### [Records supplied]
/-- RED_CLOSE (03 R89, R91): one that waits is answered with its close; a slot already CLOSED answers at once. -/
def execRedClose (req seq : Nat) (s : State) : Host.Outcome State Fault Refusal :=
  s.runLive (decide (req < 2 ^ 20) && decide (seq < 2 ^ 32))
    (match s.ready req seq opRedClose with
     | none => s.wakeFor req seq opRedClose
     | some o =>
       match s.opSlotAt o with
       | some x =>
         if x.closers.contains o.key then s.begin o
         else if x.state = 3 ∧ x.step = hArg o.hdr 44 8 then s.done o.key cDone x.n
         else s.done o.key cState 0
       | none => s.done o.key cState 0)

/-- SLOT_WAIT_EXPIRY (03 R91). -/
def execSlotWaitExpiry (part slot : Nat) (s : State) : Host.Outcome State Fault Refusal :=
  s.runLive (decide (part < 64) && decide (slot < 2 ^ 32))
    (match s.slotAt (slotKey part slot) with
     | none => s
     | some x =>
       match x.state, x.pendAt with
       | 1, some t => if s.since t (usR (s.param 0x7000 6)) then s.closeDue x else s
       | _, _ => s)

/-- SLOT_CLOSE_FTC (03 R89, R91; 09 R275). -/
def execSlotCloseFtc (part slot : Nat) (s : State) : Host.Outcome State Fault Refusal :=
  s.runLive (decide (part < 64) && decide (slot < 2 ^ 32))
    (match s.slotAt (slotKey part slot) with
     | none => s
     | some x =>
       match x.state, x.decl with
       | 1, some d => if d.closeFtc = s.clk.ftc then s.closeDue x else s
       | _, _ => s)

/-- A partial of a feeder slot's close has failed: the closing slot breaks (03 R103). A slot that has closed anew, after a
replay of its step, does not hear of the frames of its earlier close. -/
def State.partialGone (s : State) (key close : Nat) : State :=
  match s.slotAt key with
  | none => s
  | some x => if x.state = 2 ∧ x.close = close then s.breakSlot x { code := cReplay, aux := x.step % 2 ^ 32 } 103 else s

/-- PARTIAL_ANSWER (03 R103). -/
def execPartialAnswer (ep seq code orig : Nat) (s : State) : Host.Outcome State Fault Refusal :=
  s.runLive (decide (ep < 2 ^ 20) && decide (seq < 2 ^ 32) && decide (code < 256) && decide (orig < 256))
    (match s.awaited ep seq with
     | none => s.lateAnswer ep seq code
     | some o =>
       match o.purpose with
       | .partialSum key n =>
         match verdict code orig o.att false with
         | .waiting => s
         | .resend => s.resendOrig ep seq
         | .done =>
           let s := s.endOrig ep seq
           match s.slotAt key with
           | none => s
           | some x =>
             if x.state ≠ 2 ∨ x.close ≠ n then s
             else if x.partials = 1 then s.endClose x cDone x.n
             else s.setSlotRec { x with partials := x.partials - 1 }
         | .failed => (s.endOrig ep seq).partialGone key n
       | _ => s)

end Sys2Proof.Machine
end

### [Task instructions]
Please copy the lines in the records above between the one holding "if x.closers.contains o.key" and the one holding "(03 R91). -/", inclusive, exactly and with no other line.

### [Answer below]
         if x.closers.contains o.key then s.begin o
         else if x.state = 3 ∧ x.step = hArg o.hdr 44 8 then s.done o.key cDone x.n
         else s.done o.key cState 0
       | none => s.done o.key cState 0)

/-- SLOT_WAIT_EXPIRY (03 R91). -/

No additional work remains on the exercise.